Recent economic recessions have been triggered by a diverse range of factors. Consequently, traditional predictive methods have only been partially effective at identifying them. This paper investigates the use of machine learning methods to improve the accuracy of economic recession prediction in both the UK and USA.
LR, LDA, KNN, DTC, GNB, SVC, NN, RTC, LSTM, CNN and XGB models were tested with economic data from 1900 onwards. The UK data included gross domestic product, unemployment rate, inflation, FTSE 100 index, yield curve and levels of debt. For the USA the 50-day simple moving average 10-year treasury rates minus 50-day simple moving average 3-month treasury rates was utilised. Averaged F1, recall and accuracy for 100 iterations of each model were used to assess overall performance. Confusion matrices displayed each model’s predictions against actual events.
During training, accuracy was high for all models, ranging from 1.0 to 0.81. Recall, F1 and confusion matrix results varied widely. LSTM performed best with recall and F1 values 0.96 and 0.97 and correctly identifying 11 in 12 Positive USA events. KNN, DTC, RFC and XGB displayed good results with recall 0.99 to 0.75, F1 1.0 to 0.69 and correctly identified 2 in 3 Positive events. LR, GNB and NN returned less reliable predictions with recall 0.24 to 0.54, F1 0.32 to 0.49 and correctly identifying 1 in 3 Positive events. LDA, SVC and CNN were inadequate with recall 0.07 to 0 and F1 0.12 to 0, returning few true Positive predictions.

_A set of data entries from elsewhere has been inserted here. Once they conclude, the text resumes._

-- ==== Sys2Proof/Syntax.lean ====
section
/-! DEFINITION. The instructions: one constructor per row of spec/opcode_table.json, in the table's order. Register, immediate,
shift-amount and rounding-mode fields carry the bits of the encoding (30_encoding R90 to R104). -/

namespace Sys2Proof

/-- The 150 instructions of the base ISA (00_scope R3). The operand `imm` of a B-type row is the 12-bit
`{inst[31:27], inst[16:10]}`; `ignored` of the fences is `inst[31:10]` (48_fence R443). -/
inductive Instr where
  -- Control transfer (44_control)
  | j (off : BitVec 25)  -- J, R271
  | jal (off : BitVec 25)  -- JAL, R272
  | beq (rs1 rs2 : Reg) (imm : BitVec 12)  -- BEQ, R280
  | bne (rs1 rs2 : Reg) (imm : BitVec 12)  -- BNE, R281
  | blt (rs1 rs2 : Reg) (imm : BitVec 12)  -- BLT, R282
  | bge (rs1 rs2 : Reg) (imm : BitVec 12)  -- BGE, R283
  | bltu (rs1 rs2 : Reg) (imm : BitVec 12)  -- BLTU, R284
  | bgeu (rs1 rs2 : Reg) (imm : BitVec 12)  -- BGEU, R285
  | jalrC (rd rs1 : Reg) (imm : BitVec 12)  -- JALR.C, R274
  | jalrR (rd rs1 : Reg) (imm : BitVec 12)  -- JALR.R, R275
  | jalrJ (rd rs1 : Reg) (imm : BitVec 12)  -- JALR.J, R276
  | rdnpc (rd : Reg)  -- RDNPC, R277
  -- Loads and stores (40_load_store)
  | lb (rd rs1 : Reg) (imm : BitVec 12)  -- LB, R132
  | lh (rd rs1 : Reg) (imm : BitVec 12)  -- LH, R133
  | lw (rd rs1 : Reg) (imm : BitVec 12)  -- LW, R134
  | ld (rd rs1 : Reg) (imm : BitVec 12)  -- LD, R135
  | lbu (rd rs1 : Reg) (imm : BitVec 12)  -- LBU, R136
  | lhu (rd rs1 : Reg) (imm : BitVec 12)  -- LHU, R137
  | lwu (rd rs1 : Reg) (imm : BitVec 12)  -- LWU, R138
  | sb (rs1 rs2 : Reg) (imm : BitVec 12)  -- SB, R140
  | sh (rs1 rs2 : Reg) (imm : BitVec 12)  -- SH, R141
  | sw (rs1 rs2 : Reg) (imm : BitVec 12)  -- SW, R142
  | sd (rs1 rs2 : Reg) (imm : BitVec 12)  -- SD, R143
  -- Atomic memory operations (41_amo)
  | amoaddW (rd rs1 rs2 : Reg)  -- AMOADD.W, R165
  | amoswapW (rd rs1 rs2 : Reg)  -- AMOSWAP.W, R166
  | amoandW (rd rs1 rs2 : Reg)  -- AMOAND.W, R167
  | amoorW (rd rs1 rs2 : Reg)  -- AMOOR.W, R168
  | amominW (rd rs1 rs2 : Reg)  -- AMOMIN.W, R169
  | amomaxW (rd rs1 rs2 : Reg)  -- AMOMAX.W, R170
  | amominuW (rd rs1 rs2 : Reg)  -- AMOMINU.W, R171
  | amomaxuW (rd rs1 rs2 : Reg)  -- AMOMAXU.W, R172
  | amoaddD (rd rs1 rs2 : Reg)  -- AMOADD.D, R173
  | amoswapD (rd rs1 rs2 : Reg)  -- AMOSWAP.D, R174
  | amoandD (rd rs1 rs2 : Reg)  -- AMOAND.D, R175
  | amoorD (rd rs1 rs2 : Reg)  -- AMOOR.D, R176
  | amominD (rd rs1 rs2 : Reg)  -- AMOMIN.D, R177
  | amomaxD (rd rs1 rs2 : Reg)  -- AMOMAX.D, R178
  | amominuD (rd rs1 rs2 : Reg)  -- AMOMINU.D, R179
  | amomaxuD (rd rs1 rs2 : Reg)  -- AMOMAXU.D, R180
  -- Integer register-immediate (42_int_imm)
  | addi (rd rs1 : Reg) (imm : BitVec 12)  -- ADDI, R191
  | slli (rd rs1 : Reg) (shamt : BitVec 6)  -- SLLI, R197
  | slti (rd rs1 : Reg) (imm : BitVec 12)  -- SLTI, R192
  | sltiu (rd rs1 : Reg) (imm : BitVec 12)  -- SLTIU, R193
  | xori (rd rs1 : Reg) (imm : BitVec 12)  -- XORI, R196
  | srli (rd rs1 : Reg) (shamt : BitVec 6)  -- SRLI, R198
  | srai (rd rs1 : Reg) (shamt : BitVec 6)  -- SRAI, R199
  | ori (rd rs1 : Reg) (imm : BitVec 12)  -- ORI, R195
  | andi (rd rs1 : Reg) (imm : BitVec 12)  -- ANDI, R194
  -- Integer register-register (43_int_reg)
  | add (rd rs1 rs2 : Reg)  -- ADD, R221
  | sub (rd rs1 rs2 : Reg)  -- SUB, R222
  | sll (rd rs1 rs2 : Reg)  -- SLL, R223
  | slt (rd rs1 rs2 : Reg)  -- SLT, R224
  | sltu (rd rs1 rs2 : Reg)  -- SLTU, R225
  | xor (rd rs1 rs2 : Reg)  -- XOR, R226
  | srl (rd rs1 rs2 : Reg)  -- SRL, R227
  | sra (rd rs1 rs2 : Reg)  -- SRA, R228
  | or (rd rs1 rs2 : Reg)  -- OR, R229
  | and (rd rs1 rs2 : Reg)  -- AND, R230
  | mul (rd rs1 rs2 : Reg)  -- MUL, R236
  | mulh (rd rs1 rs2 : Reg)  -- MULH, R237
  | mulhsu (rd rs1 rs2 : Reg)  -- MULHSU, R238
  | mulhu (rd rs1 rs2 : Reg)  -- MULHU, R239
  | div (rd rs1 rs2 : Reg)  -- DIV, R240
  | divu (rd rs1 rs2 : Reg)  -- DIVU, R241
  | rem (rd rs1 rs2 : Reg)  -- REM, R242
  | remu (rd rs1 rs2 : Reg)  -- REMU, R243
  -- Integer register-immediate (42_int_imm)
  | lui (rd : Reg) (imm : BitVec 20)  -- LUI, R205
  | addiw (rd rs1 : Reg) (imm : BitVec 12)  -- ADDIW, R201
  | slliw (rd rs1 : Reg) (shamt : BitVec 5)  -- SLLIW, R202
  | srliw (rd rs1 : Reg) (shamt : BitVec 5)  -- SRLIW, R203
  | sraiw (rd rs1 : Reg) (shamt : BitVec 5)  -- SRAIW, R204
  -- Integer register-register (43_int_reg)
  | addw (rd rs1 rs2 : Reg)  -- ADDW, R231
  | subw (rd rs1 rs2 : Reg)  -- SUBW, R232
  | sllw (rd rs1 rs2 : Reg)  -- SLLW, R233
  | srlw (rd rs1 rs2 : Reg)  -- SRLW, R234
  | sraw (rd rs1 rs2 : Reg)  -- SRAW, R235
  | mulw (rd rs1 rs2 : Reg)  -- MULW, R250
  | divw (rd rs1 rs2 : Reg)  -- DIVW, R251
  | divuw (rd rs1 rs2 : Reg)  -- DIVUW, R252
  | remw (rd rs1 rs2 : Reg)  -- REMW, R253
  | remuw (rd rs1 rs2 : Reg)  -- REMUW, R254
  -- Loads and stores (40_load_store)
  | flw (rd rs1 : Reg) (imm : BitVec 12)  -- FLW, R145
  | fld (rd rs1 : Reg) (imm : BitVec 12)  -- FLD, R146
  | fsw (rs1 rs2 : Reg) (imm : BitVec 12)  -- FSW, R147
  | fsd (rs1 rs2 : Reg) (imm : BitVec 12)  -- FSD, R148
  -- Floating-point computation (45_fp_compute)
  | faddS (rd rs1 rs2 : Reg) (rm : BitVec 3)  -- FADD.S, R310
  | fsubS (rd rs1 rs2 : Reg) (rm : BitVec 3)  -- FSUB.S, R311
  | fmulS (rd rs1 rs2 : Reg) (rm : BitVec 3)  -- FMUL.S, R312
  | fdivS (rd rs1 rs2 : Reg) (rm : BitVec 3)  -- FDIV.S, R313
  | fsqrtS (rd rs1 : Reg) (rm : BitVec 3)  -- FSQRT.S, R314
  | fminS (rd rs1 rs2 : Reg)  -- FMIN.S, R315
  | fmaxS (rd rs1 rs2 : Reg)  -- FMAX.S, R316
  | faddD (rd rs1 rs2 : Reg) (rm : BitVec 3)  -- FADD.D, R317
  | fsubD (rd rs1 rs2 : Reg) (rm : BitVec 3)  -- FSUB.D, R318
  | fmulD (rd rs1 rs2 : Reg) (rm : BitVec 3)  -- FMUL.D, R319
  | fdivD (rd rs1 rs2 : Reg) (rm : BitVec 3)  -- FDIV.D, R320
  | fsqrtD (rd rs1 : Reg) (rm : BitVec 3)  -- FSQRT.D, R321
  | fminD (rd rs1 rs2 : Reg)  -- FMIN.D, R322
  | fmaxD (rd rs1 rs2 : Reg)  -- FMAX.D, R323
  | fmaddS (rd rs1 rs2 rs3 : Reg) (rm : BitVec 3)  -- FMADD.S, R330
  | fmsubS (rd rs1 rs2 rs3 : Reg) (rm : BitVec 3)  -- FMSUB.S, R331
  | fnmsubS (rd rs1 rs2 rs3 : Reg) (rm : BitVec 3)  -- FNMSUB.S, R332
  | fnmaddS (rd rs1 rs2 rs3 : Reg) (rm : BitVec 3)  -- FNMADD.S, R333
  | fmaddD (rd rs1 rs2 rs3 : Reg) (rm : BitVec 3)  -- FMADD.D, R334
  | fmsubD (rd rs1 rs2 rs3 : Reg) (rm : BitVec 3)  -- FMSUB.D, R335
  | fnmsubD (rd rs1 rs2 rs3 : Reg) (rm : BitVec 3)  -- FNMSUB.D, R336
  | fnmaddD (rd rs1 rs2 rs3 : Reg) (rm : BitVec 3)  -- FNMADD.D, R337
  -- Floating-point conversion, sign injection, moves, fsr (46_fp_convert_move)
  | fsgnjS (rd rs1 rs2 : Reg)  -- FSGNJ.S, R362
  | fsgnjnS (rd rs1 rs2 : Reg)  -- FSGNJN.S, R363
  | fsgnjxS (rd rs1 rs2 : Reg)  -- FSGNJX.S, R364
  | fsgnjD (rd rs1 rs2 : Reg)  -- FSGNJ.D, R365
  | fsgnjnD (rd rs1 rs2 : Reg)  -- FSGNJN.D, R366
  | fsgnjxD (rd rs1 rs2 : Reg)  -- FSGNJX.D, R367
  | fcvtSD (rd rs1 : Reg) (rm : BitVec 3)  -- FCVT.S.D, R370
  | fcvtDS (rd rs1 : Reg) (rm : BitVec 3)  -- FCVT.D.S, R371
  | fcvtSL (rd rs1 : Reg) (rm : BitVec 3)  -- FCVT.S.L, R375
  | fcvtSLU (rd rs1 : Reg) (rm : BitVec 3)  -- FCVT.S.LU, R376
  | fcvtSW (rd rs1 : Reg) (rm : BitVec 3)  -- FCVT.S.W, R377
  | fcvtSWU (rd rs1 : Reg) (rm : BitVec 3)  -- FCVT.S.WU, R378
  | fcvtDL (rd rs1 : Reg) (rm : BitVec 3)  -- FCVT.D.L, R379
  | fcvtDLU (rd rs1 : Reg) (rm : BitVec 3)  -- FCVT.D.LU, R380
  | fcvtDW (rd rs1 : Reg) (rm : BitVec 3)  -- FCVT.D.W, R381
  | fcvtDWU (rd rs1 : Reg) (rm : BitVec 3)  -- FCVT.D.WU, R382
  | mxtfS (rd rs1 : Reg)  -- MXTF.S, R396
  | mxtfD (rd rs1 : Reg)  -- MXTF.D, R397
  | mtfsr (rd rs1 : Reg)  -- MTFSR, R401
  | fcvtLS (rd rs1 : Reg) (rm : BitVec 3)  -- FCVT.L.S, R385
  | fcvtLUS (rd rs1 : Reg) (rm : BitVec 3)  -- FCVT.LU.S, R386
  | fcvtWS (rd rs1 : Reg) (rm : BitVec 3)  -- FCVT.W.S, R387
  | fcvtWUS (rd rs1 : Reg) (rm : BitVec 3)  -- FCVT.WU.S, R388
  | fcvtLD (rd rs1 : Reg) (rm : BitVec 3)  -- FCVT.L.D, R389
  | fcvtLUD (rd rs1 : Reg) (rm : BitVec 3)  -- FCVT.LU.D, R390
  | fcvtWD (rd rs1 : Reg) (rm : BitVec 3)  -- FCVT.W.D, R391
  | fcvtWUD (rd rs1 : Reg) (rm : BitVec 3)  -- FCVT.WU.D, R392
  | mftxS (rd rs2 : Reg)  -- MFTX.S, R394
  | mftxD (rd rs2 : Reg)  -- MFTX.D, R395
  | mffsr (rd : Reg)  -- MFFSR, R400
  -- Floating-point compare (47_fp_compare)
  | feqS (rd rs1 rs2 : Reg)  -- FEQ.S, R422
  | fltS (rd rs1 rs2 : Reg)  -- FLT.S, R423
  | fleS (rd rs1 rs2 : Reg)  -- FLE.S, R424
  | feqD (rd rs1 rs2 : Reg)  -- FEQ.D, R425
  | fltD (rd rs1 rs2 : Reg)  -- FLT.D, R426
  | fleD (rd rs1 rs2 : Reg)  -- FLE.D, R427
  -- Fences (48_fence)
  | fenceI (ignored : BitVec 22)  -- FENCE.I, R441
  | fence (ignored : BitVec 22)  -- FENCE, R440
  -- System (49_system)
  | syscall  -- SYSCALL, R451
  | brk  -- BREAK, R452
  | rdcycle (rd : Reg)  -- RDCYCLE, R454
  | rdtime (rd : Reg)  -- RDTIME, R456
  | rdinstret (rd : Reg)  -- RDINSTRET, R458
  deriving DecidableEq, Repr

end Sys2Proof
end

Using recent data, most models predicted the USA avoiding recession during 2023-24. However, the probability increased from 0.01 to 0.5 by mid-2023, then reduce once more. LR, LDA and LSTM initially predicted no recession, but the probability rapid increased to between 0.83 and 0.97 by April 2024. Although recession may be avoided, modelling suggested an increasing risk.

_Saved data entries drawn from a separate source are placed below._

-- ==== Sys2Proof/Laws/Exec.lean ====
section
/-! SUPPORT. What any instruction can do, once for all 150: it completes in one of a few shapes, each possible under some
opcodes only, or takes a trap of which the same is said. A property of next states that holds of every shape holds of every
next state. -/

namespace Sys2Proof.Machine

/-- The outcome is a next state with `P` or a trap of this state with `Q`. -/
def Outcome (s : State) (P : State → Prop) (Q : Exception → Prop) (res : Result) : Prop :=
  (∃ t, res = .next t ∧ P t) ∨ ∃ e, res = raise s e ∧ Q e

/-- The word of an instruction is illegal where it is executed. -/
def IllegalIn (i : Instr) (s : State) : Prop :=
  i.wf s.xlen = false ∨ ∃ rm, i.rmField = some rm ∧ resolveRm s rm = none

/-- The traps an instruction may take. -/
def MayTrap (i : Instr) (s : State) (e : Exception) : Prop :=
  match e with
  | .instructionAddressMisaligned _ => False
  | .illegalInstruction w => w = encode i ∧ IllegalIn i s
  | .misalignedAddress _ => opcodeOf i = 0b0101011#7
  | _ => True

/-- The opcodes that write an f register: LOAD-FP, OP-FP and the fused multiply-adds. -/
def fOpcodes : List (BitVec 7) :=
  [0b0000111#7, 0b1010011#7, 0b1000011#7, 0b1000111#7, 0b1001011#7, 0b1001111#7]

/-- `P` holds of the state after instruction `i` from `s`, whatever shape the instruction has. -/
structure HoldsAfter (i : Instr) (s : State) (P : State → Prop) : Prop where
  /-- A write of an x register. -/
  x : ∀ rd v, P (s.writeX rd v).retire
  /-- A branch that is not taken, a fence. -/
  plain : P s.retire
  /-- A jump that links. -/
  link : opcodeOf i ∈ [0b1101111#7, 0b1101011#7] → ∀ rd v a, P ((s.writeX rd v).retireTo a)
  /-- A jump or a branch that is taken. -/
  jump : opcodeOf i ∈ [0b1100111#7, 0b1100011#7] → ∀ a, P (s.retireTo a)
  /-- A write of an f register, after a draw for FMIN and FMAX of two zeros. -/
  f : opcodeOf i ∈ fOpcodes → ∀ (fm : Fmt) rd (v : Pattern fm) fl (t : State),
    (t = s ∨ t = { s with draws := s.draws + 1 }) → P ((t.writeFmt rd v).accrue fl).retire
  /-- A write of an x register with flags. -/
  xFlags : ∀ rd v fl, P ((s.writeX rd v).accrue fl).retire
  /-- A store. -/
  store : opcodeOf i ∈ [0b0100011#7, 0b0100111#7] → ∀ a (w : Nat) (v : BitVec w), P (s.memWrite a v).retire
  /-- An AMO. -/
  amo : opcodeOf i = 0b0101011#7 → ∀ a (w : Nat) (v : BitVec w) rd u, P ((s.memWrite a v).writeX rd u).retire
  /-- MTFSR. -/
  fsr : (∃ rd rs1, i = .mtfsr rd rs1) → ∀ rd v u, P ((s.writeFsr u).writeX rd v).retire
  /-- FENCE.I. -/
  fenceI : P ({ s with stale := [] } : State).retire
  /-- RDCYCLE: the count has not gone back, and is below `2^64` in RV64 if it was. -/
  cycle : ∀ rd v count, s.cycle ≤ count → (s.xlen = .rv64 → s.cycle < 2 ^ 64 → count < 2 ^ 64) →
    P (({ s with cycle := count, draws := s.draws + 1 } : State).writeX rd v).retire
  /-- RDTIME. -/
  time : ∀ rd v count, s.time ≤ count → (s.xlen = .rv64 → s.time < 2 ^ 64 → count < 2 ^ 64) →
    P (({ s with time := count, draws := s.draws + 1 } : State).writeX rd v).retire

variable {s : State} {P : State → Prop} {Q : Exception → Prop}

theorem le_advance (m : Xlen) (count by' : Nat) : count ≤ advance m count by' := by
  unfold advance; split
  · omega
  · split <;> omega

theorem advance_lt (m : Xlen) (count by' : Nat) (hm : m = .rv64) (h : count < 2 ^ 64) : advance m count by' < 2 ^ 64 := by
  subst hm
  show (if count + by' < 2 ^ 64 then count + by' else count) < 2 ^ 64
  split <;> assumption

theorem outcome_next {t : State} (h : P t) : Outcome s P Q (.next t) := .inl ⟨t, rfl, h⟩

theorem outcome_raise {e : Exception} (h : Q e) : Outcome s P Q (raise s e) := .inr ⟨e, rfl, h⟩

theorem outcome_illegal {i : Instr} (h : Q (.illegalInstruction (encode i))) :
    Outcome s P Q (illegal s i) := outcome_raise h

theorem outcome_rv64 {i : Instr} {b : Result} (hq : s.xlen = .rv32 → Q (.illegalInstruction (encode i)))
    (h : s.xlen = .rv64 → Outcome s P Q b) : Outcome s P Q (onlyRv64 i s b) := by
  rcases onlyRv64_cases i s b with ⟨h1, e⟩ | ⟨h1, e⟩ <;> rw [e]
  · exact h h1
  · exact outcome_illegal (hq h1)

theorem outcome_round {i : Instr} {rm : BitVec 3} {k : Rounding → Result} (hq : resolveRm s rm =
    none → Q (.illegalInstruction (encode i))) (h : ∀ r, Outcome s P Q (k r)) :
        Outcome s P Q (withRounding i rm s k) := by
  rcases withRounding_cases i rm s k with ⟨r, -, e⟩ | ⟨h1, e⟩ <;> rw [e]
  · exact h r
  · exact outcome_illegal (hq h1)

theorem outcome_load {ea : Word} {w : Nat} {k : BitVec w → Result} (hq : Q (.accessFault ea .load))
    (h : ∀ v, Outcome s P Q (k v)) : Outcome s P Q (loadThen s ea w k) := by
  rcases loadThen_cases s ea w k with ⟨-, e⟩ | ⟨-, e⟩ <;> rw [e]
  · exact h _
  · exact outcome_raise hq

theorem outcome_store {ea : Word} {w : Nat} {v : BitVec w} (hq : Q (.accessFault ea .store))
    (h : P (s.memWrite ea v).retire) : Outcome s P Q (storeAt s ea v) := by
  rcases storeAt_cases s ea v with ⟨-, e⟩ | ⟨-, e⟩ <;> rw [e]
  · exact outcome_next h
  · exact outcome_raise hq

theorem outcome_amo {w : Nat} {op : BitVec w → BitVec w → BitVec w} {rd rs1 rs2 : Reg} (hq1 : Q
    (.misalignedAddress (s.readX rs1))) (hq2 : Q (.accessFault (s.readX rs1) .amo))
    (h : ∀ (v : BitVec w) u, P ((s.memWrite (s.readX rs1) v).writeX rd u).retire) :
        Outcome s P Q (amo w op rd rs1 rs2 s) := by
  rcases amo_cases w op rd rs1 rs2 s with ⟨-, e⟩ | ⟨-, -, e⟩ | ⟨-, -, e⟩ <;> rw [e]
  · exact outcome_raise hq1
  · exact outcome_raise hq2
  · exact outcome_next (h _ _)

theorem outcome_setRd {rd : Reg} {v : Word} (h : ∀ v, P (s.writeX rd v).retire) :
    Outcome s P Q (setRd rd v s) := outcome_next (h v)

theorem outcome_shift {i : Instr} {op : (w : Nat) → BitVec w → BitVec w → BitVec w} {rd rs1 : Reg} {amt : BitVec
    6} (hq : s.xlen = .rv32 → amt.getLsbD 5 = true → Q (.illegalInstruction (encode i)))
        (h : ∀ v, P (s.writeX rd v).retire) : Outcome s P Q (shiftImm i op rd rs1 amt s) := by
  rcases shiftImm_cases i op rd rs1 amt s with ⟨⟨h1, h2⟩, e⟩ | ⟨-, e⟩ <;> rw [e]
  · exact outcome_illegal (hq h1 h2)
  · exact outcome_setRd h

theorem outcome_branch {p : (w : Nat) → BitVec w → BitVec w → Bool} {rs1 rs2 : Reg} {imm : BitVec 12} (h : ∀ a,
    P (s.retireTo a)) (h' : P s.retire) :
    Outcome s P Q (branch p rs1 rs2 imm s) := by
  rcases branch_cases p rs1 rs2 imm s with ⟨-, e⟩ | ⟨-, e⟩ <;> rw [e]
  · exact outcome_next (h _)
  · exact outcome_next h'

theorem outcome_setFd {fm : Fmt} {rd : Reg} {v : Pattern fm × FlagSet} (h : ∀ (v : Pattern fm) fl,
    P ((s.writeFmt rd v).accrue fl).retire) : Outcome s P Q (setFd rd v s) := outcome_next (h _ _)

theorem outcome_setRdFlags {rd : Reg} {v : Word} {fl : FlagSet} (h : ∀ v fl,
    P ((s.writeX rd v).accrue fl).retire) : Outcome s P Q (setRdFlags rd v fl s) := outcome_next (h _ _)

theorem outcome_minmax {wm : Bool} {fm : Fmt} {rd rs1 rs2 : Reg} (h : ∀ (v : Pattern fm) fl (t : State),
    (t = s ∨ t = { s with draws := s.draws + 1 }) → P ((t.writeFmt rd v).accrue fl).retire) :
        Outcome s P Q (fpMinMax wm fm rd rs1 rs2 s) := by
  unfold fpMinMax setFd
  refine outcome_next (h _ _ _ ?_)
  split <;> simp


theorem HoldsAfter.fPlain {i : Instr} (c : HoldsAfter i s P) (h : opcodeOf i ∈ fOpcodes) {fm : Fmt} {rd : Reg}
    (v : Pattern fm) : P (s.writeFmt rd v).retire := by
  have := c.f h fm rd v noFlags s (.inl rfl)
  rwa [accrue_none] at this

theorem outcome_mono {Q' : Exception → Prop} {res : Result} (h : Outcome s P Q res) (hq : ∀ e, Q e → Q' e) :
    Outcome s P Q' res := by
  rcases h with h | ⟨e, he, hq'⟩
  · exact .inl h
  · exact .inr ⟨e, he, hq e hq'⟩

/-- A form that exists only in RV64 is illegal in RV32. -/
theorem illegalIn_rv64 {i : Instr} (h : s.xlen = .rv32) (hi : i.rv64Only = true) : IllegalIn i s :=
  .inl (by simp [Instr.wf, Instr.wfXlen, hi, h])

/-- A shift amount of 32 or more is illegal in RV32. -/
theorem illegalIn_shamt {i : Instr} {amt : BitVec 6} (h : s.xlen = .rv32) (hi : i.shamt6 = some amt)
    (h2 : amt.getLsbD 5 = true) : IllegalIn i s :=
  .inl (by simp only [Instr.wf, Instr.wfShamt, hi, h, h2]; simp)

/-! ## The opcode of each instruction -/

@[simp] theorem opcodeOf_j (off : BitVec 25) :
    opcodeOf (.j off) = 0b1100111#7 := by
  change BitVec.extractLsb' 0 7 (encJ off 0b1100111#7) = _
  rw [low_encJ _ _ 7 (by decide)]; rfl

The results confirm the usefulness of machine learning in recession prediction. The importance of diverse training datasets is highlighted. Performance of the individual algorithms varied, with several poor at accurately identifying the rare recession events amongst abundant non-recession events. The neural network models, especially LSTM and XGB proved most accurate. To further improve performance, work to refine the training datasets and further utilise advanced models, such as LSTM is required.